There is an old engineering axiom, "if it works, it must be obsolete." For pivotal clinical trials, the product MUST WORK, and convincing development teams to settle down and define a trial-ready model is one of the most critical tasks in the whole product development cycle. Unrealistic estimation of the time required to describe and develop the trial-ready device has caused the downfall of some device start-ups. However forcing a pivotal trial of a poorly characterized device to satisfy an unrealistic timeline is a very expensive lottery ticket, with about the same probability of success as the cheap ones you buy at the gas station. Unfortunately, since FDASIA (2012) you will not be able to depend on approval of your investigational device exemption (IDE) to rescue you from a poorly-designed trial, since FDA is no longer legally able to reject a request for an IDE simply because they do not believe the trial will support a claim of safety and/or effectiveness in a subsequent marketing submission. Only proactive companies, requesting pre-submission discussions, will be informed of flaws in their design that make it unusable to show device safety and/or effectiveness. Also, once the product is approved or cleared, there may be post-marketing studies, some of which may be under IDE (new indication), and some of which may be marketing studies (no change in cleared/approved labeling studied) which are exempt from IDE requirement.

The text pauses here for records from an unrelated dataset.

/-- The checks of a trolley command, in order: a recorded fault of its context, the record's address, the record and
command group, the arrival word, the smoothing vector (R297, R299, R308). -/
def trolleyCheck (i : Instr) (cmd : ShCmd) (o : G3) (s : State) (k : FKey) : Verdict :=
  let va := s.src64 k o.a
  let g := s.groupOf k o.b
  let b := (s.gangOf k).1
  match s.ctxReport k i (groupWord g 3 % 4) with
  | some v => v
  | none =>
    if va.toNat % 64 ≠ 0 then .trap (s.trapOf k i 0x12 va)
    else if s.acqPending k then .stall
    else match s.recordRead k i va with
      | .error v => v
      | .ok r =>
        let x : ShCtx := { cmd := cmd, ctl := groupWord g 3, laddr := groupLaddr g, room := s.scratchRoom b }
        match shBad x r with
        | some off => .trap (s.trapOf k i 0x1C va off)
        | none =>
          let arr := groupWord g 2
          if (groupWord g 3).testBit 4 && decide (arr % 16 ≠ 0) then .trap (s.trapOf k i 0x12 (BitVec.ofNat 64 arr))
          else match (if (groupWord g 3).testBit 4 then s.scratchOut b arr 16 else none) with
            | some (_, why) => .trap (s.trapOf k i 0x13 (BitVec.ofNat 64 arr) why)
            | none => if cmd = .tfill then .go else s.smoothCheck k i r

/-- Enters an operation: its ticket, its record and group as they stand, and what it waits for (R305, R307). -/
def State.trolleyIssue (s : State) (i : Instr) (kind : Nat) (o : G3) (k : FKey) : Nat × State :=
  let c := s.coreOf k
  let va := s.src64 k o.a
  match s.recordRead k i va with
  | .error _ => (0, s)
  | .ok r =>
    let g := s.groupOf k o.b
    let (t, s1) := (s.follows (.agent k) (opParty k s.nextReq)).takeTicket k c (groupWord g 3 % 4)
    let op : TrolleyOp :=
      { id := s.nextReq, core := c, fibre := k, kind := kind, record := r, recAt := va.toNat, group := g, ticket := t
        deps := s.outstanding k, word := i.word }
    let s2 := (s1.cacheRecord c va r).updCore c fun x => { x with trolley := x.trolley ++ [op] }
    (t, { s2 with nextReq := s.nextReq + 1 })

/-- A trolley command (R299): members take their tickets in ascending order. -/
def trolley (i : Instr) (cmd : ShCmd) (kind : Nat) (o : G3) (s : State) : Out :=
  issue i (s.reading i) (trolleyCheck i cmd o) fun s ks =>
    let (s1, ws) := ks.foldl (fun (acc : State × List (FKey × List Wr)) k =>
      if acc.1.isHelper k then acc
      else
        let (t, s2) := acc.1.trolleyIssue i kind o k
        (s2, acc.2 ++ [(k, [Wr.wide o.d (BitVec.ofNat 64 t)])])) (s, [])
    s1.lanes ws

def execTcpy (o : G3) (s : State) : Out := trolley (.tcpy o) .tcpy 0 o s
def execTgath (o : G3) (s : State) : Out := trolley (.tgath o) .tgath 1 o s
def execTscat (o : G3) (s : State) : Out := trolley (.tscat o) .tscat 2 o s
def execTfill (o : G3) (s : State) : Out := trolley (.tfill o) .tfill 3 o s
def execTred (o : G3) (s : State) : Out := trolley (.tred o) .tred 4 o s

/-! ### Delivery -/

def TrolleyOp.ctl (op : TrolleyOp) : Nat := groupWord op.group 3
def TrolleyOp.laddr (op : TrolleyOp) : Nat := groupLaddr op.group
/-- Whether the linear side is in global memory. -/
def TrolleyOp.glob (op : TrolleyOp) : Bool := op.ctl.testBit 2
/-- Whether the operation writes the tensor. -/
def TrolleyOp.toTensor (op : TrolleyOp) : Bool := decide (op.kind = 2 ∨ op.kind = 4) || (decide (op.kind = 0) && op.ctl.testBit 3)
def TrolleyOp.ctx (op : TrolleyOp) : Nat := op.ctl % 4

/-- Number of the scale chunk of a row; a line's chunk has the number of the line among the row's. -/
def scaleChunk : Nat := 2 ^ 20 - 1
def chunkId (row n : Nat) : Nat := row * 2 ^ 20 + n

You will then be faced with questions like: "Do I label the product going to a marketing study "investigational"?, and "Does the IDE study have to report under 803 and 806, or is it still under IDE regulation for reporting adverse events, or both?"

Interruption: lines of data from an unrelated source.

-- ==== Sys2Proof/Machine/Matrix.lean ====
section
/-!
DEFINITION. Machine/Matrix.lean: MMA and MXCTL (R330-R359), the absorption of products into accumulators (R337-R339) and
the tiles of drains (R340, R341).
-/

namespace Sys2Proof.Machine

/-! ### Descriptors (R345-R347) -/

namespace Acc345
def addr (d : W64) : Nat := bits d.toNat 20 0
def rows (d : W64) : Nat := bits d.toNat 30 22 + 1
def half (d : W64) : Bool := d.getLsbD 31
def pitch (d : W64) : Nat := 512 * bits d.toNat 43 32
def nseg (d : W64) : Nat := bits d.toNat 45 44
def kr0 (d : W64) : Nat := bits d.toNat 51 46
def nkr (d : W64) : Nat := bits d.toNat 57 52
/-- Bytes from the first element to the end of the last row. -/
def size (d : W64) : Nat := pitch d * (rows d - 1) + 512 * nseg d
/-- Reserved bits, NSEG, PITCH and ADDR as R345 and R347 want them. -/
def ok (d : W64) : Bool := decide (bits d.toNat 63 58 = 0 ∧ bits d.toNat 21 21 = 0 ∧ 1 ≤ nseg d ∧ 512 * nseg d ≤ pitch d ∧ addr d % 512 = 0)
end Acc345

namespace A346
def addr (a : W64) : Nat := bits a.toNat 21 0
def pitch (a : W64) : Nat := 16 * bits a.toNat 31 22
def saddr (a : W64) : Nat := bits a.toNat 53 32
def sc (a : W64) : Bool := a.getLsbD 54
end A346

/-- Half bytes of an A element (R88, R334). -/
def aNib : MFmt → Nat
  | .e4e4 | .e5e4 | .e4q4 | .i8i8 => 2
  | .q4q4 => 1
  | .bfbf => 4

/-- K-range of an MMA.R (R333). -/
def mmaK : MFmt → Nat
  | .bfbf => 64
  | _ => 128

/-- K-range of an MMA.S (R349). -/
def mmaSK (fmt : MFmt) (d : W64) : Nat := (Acc345.nkr d + 1) * formK (mfmtForm fmt)

/-- First byte of a tile outside its allocation, with `paired` also of the follower's (R347). -/
def State.tileOut (s : State) (b : Nat) (d : W64) (paired : Bool) : Option (Nat × Nat) :=
  (s.scratchOut b (Acc345.addr d) (Acc345.size d)).orElse fun _ =>
    if paired then s.scratchOut b (Acc345.addr d + 2 ^ 21) (Acc345.size d) else none

/-- Whether two byte ranges meet. -/
def meetRange (a n b m : Nat) : Bool := decide (a < b + m ∧ b < a + n)

/-- Whether a scratchpad address lies on a core with a part of a tile: the issuing block's, or its twin's for a paired one
(R337). -/
def tileSide (a : Nat) (paired : Bool) : Bool := decide (a / 2 ^ 21 = 0) || (paired && decide (a / 2 ^ 21 = 1))

/-- Whether a range at a scratchpad address meets the range from a tile's first byte to its last on the same core (R347). -/
def meetTile (a n : Nat) (d : W64) (paired : Bool) : Bool :=
  meetRange (a % 2 ^ 21) n (Acc345.addr d) (Acc345.size d) && tileSide a paired

/-- Whether rows of `n` bytes at a scratchpad address overlap a tile on the same core: some row meets one of the tile's (R358). -/
def overlapTile (a pitch n : Nat) (d : W64) (paired : Bool) : Bool :=
  tileSide a paired && (List.range (Acc345.rows d)).any fun i => (List.range (Acc345.rows d)).any fun j =>
    meetRange (a % 2 ^ 21 + i * pitch) n (Acc345.addr d + j * Acc345.pitch d) (512 * Acc345.nseg d)

def rangeTrap (s : State) (k : FKey) (i : Instr) : Option (Nat × Nat) → Verdict
  | some (a, why) => .trap (s.trapOf k i 0x13 (BitVec.ofNat 64 a) why)
  | none => .go

/-! ### Checks of a product (R348) -/

/-- Whether a store or atomic that a fibre issued to a carriage's source is still to be performed: it happens before the
fibre's next product, so it makes the carriage stale first (R105, R325; DEDUCED, log 7). -/
def State.ownWriteIn (s : State) (k : FKey) (c : Carriage) : Bool :=
  c.tracked && (s.ownReqs k).any fun r => r.pendingWrite (clusterOf r.core) && r.dev.isNone &&
    c.hulls.any fun h => decide (h.2.1 ≤ r.pa / 128 ∧ r.pa / 128 ≤ h.2.2)

/-- Carriage state: a write of the fibre's own to its source comes first; LOADING waits, EVICTED reloads or raises QUOTA, STALE raises; the 511 operations of INFL bound what a
core has issued (R348, R355). -/
def State.carState (s : State) (k : FKey) (i : Instr) (n : Nat) (c : Carriage) (h : Nat) : Verdict :=
  if s.ownWriteIn k c then .stall else
  match c.state with
  | .loading | .saved => .stall
  | .stale => .trap (s.trapOf k i 0x18 0 h)
  | .evicted => if s.roomFor n c then .reload n else .trap (s.trapOf k i 0x1A 0 h)
  | .ready =>
    let x := s.core (s.coreOf k)
    if 511 ≤ x.mxOps.length + x.drains.length then .stall else .go

/-- Ownership, handle and form, then what the form of the word asks of its descriptors. `m` holds the handle. -/
def mmaCheck (i : Instr) (fmt : MFmt) (paired : Bool) (b : Reg) (m : State → FKey → FKey) (desc : State → FKey → Carriage → Verdict)
    (s : State) (k : FKey) : Verdict :=
  let h := (s.src32 (m s k) b).toNat
  if !s.ownsMatrix k paired then .trap (s.trapOf k i 0x1B)
  else match s.carriageAt k h (some paired) with
    | none => .trap (s.trapOf k i 0x19 0 h)
    | some (n, c) =>
      if c.form ≠ mfmtForm fmt then .trap (s.trapOf k i 0x19 0 h)
      else match desc s k c with
        | .go => if s.acqPending k then .stall else s.carState k i n c h
        | v => v

/-- Descriptor checks of MMA.R and MMAP.R (R347). -/
def mmaRDesc (i : Instr) (fmt : MFmt) (paired : Bool) (dr : Reg) (s : State) (k : FKey) (c : Carriage) : Verdict :=
  let d := s.src64 k dr
  if Acc345.ok d && decide (Acc345.nseg d ≤ c.np ∧ Acc345.rows d = 32 ∧ Acc345.nkr d = 0 ∧ Acc345.kr0 d < c.kp) &&
      (!Acc345.half d || decide (mfmtForm fmt = 2)) then
    rangeTrap s k i (s.tileOut (s.gangOf k).1 d paired)
  else .trap (s.trapOf k i 0x02)

/-- Descriptor checks of MMA.S and MMAP.S (R346, R347). -/
def mmaSDesc (i : Instr) (fmt : MFmt) (paired : Bool) (dr ar : Reg) (s : State) (k : FKey) (c : Carriage) : Verdict :=
  let d := s.src64 k dr
  let a := s.src64 k ar
  let b := (s.gangOf k).1
  let kr := mmaSK fmt d
  let row := kr * aNib fmt / 2
  let size := A346.pitch a * (Acc345.rows d - 1) + row
  if Acc345.ok d && decide (Acc345.nseg d ≤ c.np) && !Acc345.half d && decide (Acc345.kr0 d + Acc345.nkr d + 1 ≤ c.kp) &&
      decide (bits a.toNat 63 55 = 0 ∧ bits a.toNat 3 0 = 0 ∧ A346.pitch a ≠ 0 ∧ row ≤ A346.pitch a) &&
      (match fmt with | .q4q4 => A346.sc a | .i8i8 | .bfbf => !A346.sc a | _ => true) &&
      !meetTile (A346.addr a) size d paired then
    rangeTrap s k i ((s.tileOut b d paired).orElse fun _ => (s.scratchOut b (A346.addr a) size).orElse fun _ =>
      if A346.sc a then s.scratchOut b (A346.saddr a) (Acc345.rows d * (kr / 32)) else none)
  else .trap (s.trapOf k i 0x02)

/-! ### Issue (R336, R339, R349, R350) -/

/-- Enters an operation at the tail of the core's engine. -/
def State.addMx (s : State) (k : FKey) (i : Instr) (d : W64) (kind : MxKind) (deps : List Nat) : State :=
  let s1 := s.updCore (s.coreOf k) fun x =>
    { x with mxOps := x.mxOps ++ [{ id := s.nextReq, fibre := k, desc := d, kind := kind, word := i.word, deps := deps }] }
  { s1 with nextReq := s.nextReq + 1 }

/-- Key of the carriage that a checked handle names. -/
def State.carKey (s : State) (k : FKey) (b : Reg) : Nat := Car.key (s.coreOf k) (bits (s.src32 k b).toNat 10 5)

/-- The row a lane supplies: its fragment and scale registers as they stand (R334, R350). -/
def State.fragment (s : State) (k : FKey) (a : Reg) (fmt : MFmt) : Nat × List W32 × W32 :=
  let n := if fmt = .q4q4 then 16 else 32
  match a with
  | .v r => (s.laneOf k, (List.range n).map fun j => (s.vcell k (r + j)).val, (s.vcell k (r + n)).val)
  | _ => (s.laneOf k, [], 0)

/-- MMA.R and MMAP.R: one operation for each gang with members in the coach. -/
def mmaRIssue (i : Instr) (o : MmaROp) (paired : Bool) (s : State) : Out :=
  issue i s (mmaCheck i o.fmt paired o.b State.lead (mmaRDesc i o.fmt paired o.d)) fun s ks =>
    let live := ks.filter fun k => !s.isHelper k
    (dedup (live.map s.gangOf)).foldl (fun s g =>
      match live.filter fun k => s.gangOf k = g with
      | [] => s
      | k :: r =>
        let rows := (k :: r).map fun m => s.fragment m o.a o.fmt
        s.addMx k i (s.src64 k o.d) (.mmaR o.fmt o.bsel.toNat rows (s.carKey (s.lead k) o.b) paired) []) s

def execMmaR (o : MmaROp) (s : State) : Out := mmaRIssue (.mmaR o) o false s
def execMmapR (o : MmaROp) (s : State) : Out := mmaRIssue (.mmapR o) o true s

/-- MMA.S and MMAP.S: one operation for each member. -/
def mmaSIssue (i : Instr) (o : MmaSOp) (paired : Bool) (s : State) : Out :=
  issueSerial i s (mmaCheck i o.fmt paired o.b (fun _ k => k) (mmaSDesc i o.fmt paired o.d o.a)) fun s k =>
    s.addMx k i (s.src64 k o.d) (.mmaS o.fmt (s.src64 k o.a) (s.carKey k o.b) paired) []

def execMmaS (o : MmaSOp) (s : State) : Out := mmaSIssue (.mmaS o) o false s
def execMmapS (o : MmaSOp) (s : State) : Out := mmaSIssue (.mmapS o) o true s

/-! ### Ownership and status (R353, R355) -/

/-- Puts a gang into the owner queues it is to wait in, unless it stands in one or owns (R330, R332). -/
def State.enterMx (s : State) (paired : Bool) (k : FKey) : State :=
  let add := fun (x : Core) => { x with mxq := x.mxq ++ [(s.gangOf k, paired)] }
  let c := s.coreOf k
  if s.matrixState k ≠ 0 then s
  else if paired then (s.updCore c add).updCore (partnerOf c) add
  else s.updCore c add

/-- Makes a fibre at MXACQ ready when its gang owns the engine. -/
def State.ownerReady (s : State) (k : FKey) : State :=
  if (match (s.fib k).wait with | .mxacq _ => true | _ => false) && decide (s.matrixState k = 2) then s.resume k else s

/-- MXACQ and MXACQ.P: members wait at the word; ownership, where it is free, is granted at once (R353). -/
def acquireMx (i : Instr) (paired : Bool) (check : State → FKey → Verdict) (s : State) : Out :=
  issue i s check
    (fun s ks => s.onLive ks fun s k => (s.enterMx paired k).updFib k fun f => { f with wait := .mxacq paired })
    (fun s k => (s.fib k).pc)
    fun s ks => s.onLive ks fun s k => (s.grant (s.coreOf k)).ownerReady k

def execMxacq (s : State) : Out := acquireMx .mxacq false noCheck s

/-- MXACQ.P: only the leader half of a twin, and no gang that holds or awaits one array (R353). -/
def mxacqPCheck (s : State) (k : FKey) : Verdict :=
  if !s.leaderBlock k || decide (s.matrixState k = 1) || (decide (s.matrixState k = 2) && !s.ownsMatrix k true) then .trap (s.trapOf k .mxacqP 0x1B)
  else .go

def execMxacqP (s : State) : Out := acquireMx .mxacqP true mxacqPCheck s

def execMxrel (s : State) : Out := issue .mxrel s noCheck fun s ks => s.onLive ks fun s k => s.releaseMatrix (s.gangOf k)
def execMxrelP (s : State) : Out := issue .mxrelP s noCheck fun s ks => s.onLive ks fun s k => s.releaseMatrix (s.gangOf k)

/-- The word MXSTAT answers: PAIRED of the follower whose array is slaved (R355; DEDUCED, log 26). -/
def State.mxStatus (s : State) (k : FKey) : W32 :=
  let c := s.coreOf k
  let x := s.core c
  BitVec.ofNat 32 ((if x.ownerPaired && decide (c % 2 = 1) then 2 ^ 31 else 0) + s.matrixState k * 2 ^ 29 + x.mxq.length % 16 * 2 ^ 25 +
    (x.mxOps.length + x.drains.length) % 512 * 2 ^ 16)

def execMxstat (d : Reg) (s : State) : Out := compute (.mxstat d) s fun s k => if s.isHelper k then [] else [.reg d (s.mxStatus k)]

/-! ### MXZERO (R356) -/

/-- A full engine takes no further operation (R355). -/
def State.mxFull (s : State) (k : FKey) : Bool :=
  let x := s.core (s.coreOf k)
  s.acqPending k || decide (511 ≤ x.mxOps.length + x.drains.length)

def mxzeroCheck (d : Reg) (both : Bool) (s : State) (k : FKey) : Verdict :=
  let i := Instr.mxzero d both
  if !s.ownsMatrix k both then .trap (s.trapOf k i 0x1B)
  else if !Acc345.ok (s.src64 k d) then .trap (s.trapOf k i 0x02)
  else match rangeTrap s k i (s.tileOut (s.gangOf k).1 (s.src64 k d) both) with
    | .go => if s.mxFull k then .stall else .go
    | v => v

def execMxzero (d : Reg) (both : Bool) (s : State) : Out :=
  issueSerial (.mxzero d both) s (mxzeroCheck d both) fun s k => s.addMx k (.mxzero d both) (s.src64 k d) (.zero both) []

/-! ### MXDRAIN (R357, R358) -/

namespace Dr
def ctl (g : List W32) : Nat := groupWord g 3
def scexp (g : List W32) : Int := int8 (bits (ctl g) 23 16)
def pair (g : List W32) : Bool := (ctl g).testBit 5
def space (g : List W32) : Bool := (ctl g).testBit 4
def add (g : List W32) : Bool := (ctl g).testBit 3
def ofmt (g : List W32) : Nat := bits (ctl g) 2 0
/-- Size of a drained element. -/
def esize (g : List W32) : Nat := [4, 2, 1, 1].getD (ofmt g) 1
def fmt (g : List W32) : Fmt := [fp32, bf16, e4m3, e5m2].getD (ofmt g) fp32
def dest (g : List W32) : Nat := groupLaddr g
def pitch (g : List W32) : Nat := groupWord g 2
/-- Columns of a tile, the follower's after the leader's, and bytes of a destination row. -/
def cols (g : List W32) (d : W64) : Nat := 128 * Acc345.nseg d * (if pair g then 2 else 1)
def rowLen (g : List W32) (d : W64) : Nat := cols g d * esize g
/-- Bytes from the first destination byte to the end of the last row. -/
def span (g : List W32) (d : W64) : Nat := pitch g * (Acc345.rows d - 1) + rowLen g d
/-- The ILL_FIELD row of R358. -/
def ok (g : List W32) (d : W64) : Bool :=
  Acc345.ok d && decide (bits (ctl g) 31 24 = 0 ∧ bits (ctl g) 15 6 = 0 ∧ ofmt g < 4) && !(add g && decide (2 ≤ ofmt g)) &&
    !(add g && !space g && decide (ofmt g ≠ 0)) && decide (rowLen g d ≤ pitch g) && (space g || decide (groupWord g 1 = 0)) &&
    !(!space g && overlapTile (dest g) (pitch g) (rowLen g d) d (pair g))
/-- Virtual addresses of the bytes that begin a row or, inside a row, a page. -/
def starts (g : List W32) (d : W64) : List W64 :=
  (List.range (Acc345.rows d)).flatMap fun i =>
    let a := dest g + i * pitch g
    let n := 65536 - a % 65536
    BitVec.ofNat 64 a :: if n < rowLen g d then [BitVec.ofNat 64 (a + n)] else []
end Dr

Areas Covered in the Session:

  • Introduction
  • Valid scientific evidence
  • Phases of device human studies
  • Significant/non-significant risk
  • IDE meaning, content, review
  • Exemption from IDE rules
  • Labeling/charging for product
  • QSR design control integration
  • Expanded access
  • Post marketing studies

Who Will Benefit:
  • R&D and Regulatory Staff
  • Management of R&D Regulatory


Speaker Profile
Anna Longwellis currently principal attorney of the Palo Alto Law firm, Longwell and Associates, which specializes in Food and Drug law. The firm has expertise in US FDA expectations, regulation and law, affecting the development and ultimate marketing of new medical products, drugs, devices and biologics.

They have served the regulatory needs of large (>$2 billion/year) divisions of Fortune 500 companies, and small (4 person) biotech start-ups. Prior to establishing the firm, Ms. Longwell was VP of Regulatory affairs for Becton Dickinson, Medical a > $2 billion/annum unit of BD engaged in global manufacture and sale of medical devices, consumer products and OTC drugs. In that context, she participated as regulatory expert in many pre-acquisition due diligence teams.

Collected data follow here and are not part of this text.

/-- AOP: one indivisible step (R375). -/
def execAop (s : State) : Out :=
  elemStep 6 "AOP" s (fun _ => 1) fun s n exe c =>
    let s := s.noteNewest { who := .exec n exe } (bankPa n (Bx.a1 c)) 4
    let old := s.bankGet n exe (Bx.a1 c) 4
    let s1 := (s.bankPoison c n (Bx.a1 c) old.2).bankPut n exe (Bx.a1 c) 4 (bankAop (Bx.sub c) (BitVec.ofNat 32 old.1) c.w3).toNat old.2 true
    if Bx.a2 c = Bx.none_ then s1 else s1.bankPut n exe (Bx.a2 c) 4 old.1 old.2

/-! ### Flags (R376) -/

/-- Whether the flag of a WAITFLAG holds its value; a poisoned flag does not match. -/
def State.flagMatches (s : State) (c : BankCmd) : Bool :=
  let pa := windowBase + Bx.a1 c
  s.ssaOk (Bx.a1 c) && !s.memPoisoned pa 4 && decide (s.mem.get pa 4 = Bx.a3 c)

/-- Writes a WAITFLAG's result word, if it names one. -/
def State.flagResult (s : State) (n : Nat) (exe : Bool) (c : BankCmd) (v : Nat) : State :=
  if Bx.a2 c = Bx.none_ then s else s.bankPut n exe (Bx.a2 c) 4 v false

/-- A WAITFLAG succeeds: the read that found the value, the newest, is an acquire at SCOPE. -/
def State.flagSuccess (s : State) (n : Nat) (exe : Bool) (c : BankCmd) : State :=
  let v : View := { who := .exec n exe }
  let pa := windowBase + Bx.a1 c
  ((((s.noteNewest v pa 4).noteRead v pa 4 (some (Bx.sc c))).flagResult n exe c 1)).endCmd n exe c

/-- A WAITFLAG fails: the commands of its block behind it are cancelled, their tickets complete. -/
def State.flagFail (s : State) (n : Nat) (exe : Bool) (c : BankCmd) : State :=
  let s1 := (s.flagResult n exe c 0).endCmd n exe c
  let gone := ((s1.bank n).queue exe).filter fun d => d.block = c.block
  gone.foldl (fun s d => s.completeTicket (opParty d.fibre d.id) .die d.core 5 d.ticket)
    (s1.updBank n fun b => b.setQueue exe ((b.queue exe).filter fun d => d.block ≠ c.block))

/-- WAITFLAG: its first test; where it matches, the read acquires at SCOPE and the command ends; where the flag's storage is
gone, it fails. Later tests follow every write to the flag (`retestFlags`). -/
def execWaitflag (s : State) : Out :=
  match s.headCmd 7 with
  | none => .refused (.notEnabled "WAITFLAG")
  | some (n, exe, c) =>
    if c.started then .refused (.notEnabled "WAITFLAG")
    else
      let c2 := { c with started := true, since := some s.clock }
      let a := Bx.a1 c
      let gone := decide ((s.slice (bits a 31 30 * 48 + bits a 29 28 * 16 + bits a 27 24)).groups ≤ bits a 19 0 / 262144)
      let s1 := s.setHead n exe c2
      .next (if gone then s1.flagFail n exe c2 else if s.flagMatches c then s1.flagSuccess n exe c2 else s1)

/-- Tests the waiting WAITFLAGs of every bank (R376). -/
def State.retestFlags (s : State) : State :=
  s.banks.foldl (fun s b => [false, true].foldl (fun s exe =>
    match (s.bank b.1).queue exe with
    | c :: _ => if Bx.op c = 7 && c.started && s.flagMatches c then s.flagSuccess b.1 exe c else s
    | [] => s) s) s

/-- WAITFLAG_LIMIT_EXPIRY: (COUNT + 1) x 256 us after its start. -/
def execWaitflagLimitExpiry (s : State) : Out :=
  match s.headCmd 7 with
  | some (n, exe, c) => match c.since with
    | some t => if t + Bx.count c * 256000 ≤ s.clock then .next (s.flagFail n exe c) else .refused (.notEnabled "WAITFLAG_LIMIT_EXPIRY")
    | none => .refused (.notEnabled "WAITFLAG_LIMIT_EXPIRY")
  | none => .refused (.notEnabled "WAITFLAG_LIMIT_EXPIRY")

/-- Whether no unexpired lease stands on any of a list of lines. -/
def State.leasesGone (s : State) (lines : List Nat) : Bool := lines.all fun la => decide (s.leaseEnd (homeSlice (la * 128) 3) (la * 128) ≤ s.clock)

/-- SETFLAG: at die scope and wider it first starts, and writes once the leases of its executor's lines and of the flag's
line are gone (R112). A flag without storage is not written, and that is recorded as PAGE_NP (R376). -/
def execSetflag (s : State) : Out :=
  match s.headCmd 8 with
  | none => .refused (.notEnabled "SETFLAG")
  | some (n, exe, c) =>
    let pa := windowBase + Bx.a1 c
    let before := (s.bankDone.filter fun d => d.bank = n && d.exe = exe).flatMap BankDone.lines
    let c2 := { c with started := true }
    if !s.ssaOk (Bx.a1 c) then
      let e := abortFault (s.gangOf c.fibre) (s.laneOf c.fibre) 0x10 0 (BitVec.ofNat 64 pa)
      .next (((s.setHead n exe c2).recordFault c.core 5 e).endCmd n exe c2)
    else if Bx.wide c && !s.leasesGone (pa / 128 :: before ++ (s.bank n).dirty exe) then
      if c.started then .refused (.notEnabled "SETFLAG") else .next (s.setHead n exe c2)
    else
      let s1 := (s.setHead n exe c2).homeWrite none { who := .exec n exe, rel := some (Bx.sc c) } pa (toBytes 4 (Bx.a3 c))
      let lines := if Bx.wide c then [pa / 128] else dedup ((s.bank n).dirty exe ++ [pa / 128])
      .next ((s1.updBank n fun b => b.setDirty exe lines).endCmd n exe c2)

/-! ### Completion and tiles (R371, R377, R388) -/

/-- BANK_COMMAND_COMPLETE: the oldest command of executor `sub` of bank `unit` whose writes are performed completes its T5
ticket once the leases of its lines are gone. -/
def execBankCommandComplete (s : State) : Out :=
  match s.bankDone.find? fun d => d.bank = s.args.unit && d.exe = decide (s.args.sub = 1) with
  | none => .refused (.notEnabled "BANK_COMMAND_COMPLETE")
  | some d =>
    if s.leasesGone d.lines then
      .next (({ s with bankDone := s.bankDone.erase d } : State).completeTicket d.by_ .die d.core 5 d.ticket)
    else .refused (.notEnabled "BANK_COMMAND_COMPLETE")

/-- Whether an executor stands between two commands, or waits in a WAITFLAG. -/
def betweenCmds : List BankCmd → Bool
  | [] => true
  | c :: _ => !c.started || decide (Bx.op c = 7)

/-- BANK_DRAIN_APPLY: drain `item` of core `unit`, at its bank (R340, R371); while its lines are leased, none is leased anew. -/
def execBankDrainApply (s : State) : Out :=
  let no : Out := .refused (.notEnabled "BANK_DRAIN_APPLY")
  match (s.core s.args.unit).drains.find? (·.id = s.args.item) with
  | none => no
  | some d =>
    let n := match d.elems with | e :: _ => bankOf (e.1 - windowBase) | [] => 0
    if d.target ≠ 1 then no
    else if s.tileOpen d then
      if d.poisoned.isSome || (betweenCmds (s.bank n).e0 && betweenCmds (s.bank n).e1) then .next (s.finishDrain d) else no
    else if d.lines.all fun l => s.holds.any fun h => decide (h.line = l ∧ h.owner = d.party) then no
    else .next (s.claim d.party d.lines)

end Sys2Proof.Machine
end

Prior work experience included a division of BD investigating monoclonal antibodies as therapy, and Alza Corporation during the period when they pioneered combination products. She has been a visiting lecturer in food and drug law at the University of Santa Clara school of law, a visiting lecturer in food law at the Institute of Agribusiness, University of Santa Clara School of Business, a visiting lecturer in regulatory topics at the Haas School of Business, UC Berkeley, and the UC Santa Cruz Extension (UCSC), and an instructor for the Food and Drug Law Institute (FDLI) internship program at Catholic University, Washington DC.

Currently, she is co-teaching a class in US Medical Device Regulation, winter quarters at UCSC. Ms. Longwell has coauthored a book chapter titled "Due Diligence Points to Consider" in the "Expert's Guide to Healthcare Product Due Diligence" published by FDLI.

Ms. Longwell holds a bachelor's degree in Chemistry from San Francisco College for Women (now USF), a Master's degree in Physical Science from Stanford University, and a JD and MBA from The University of Santa Clara School of Law and School of Business, respectively. She is a current member of the California Bar (#166040) and the US Patent bar (#50629).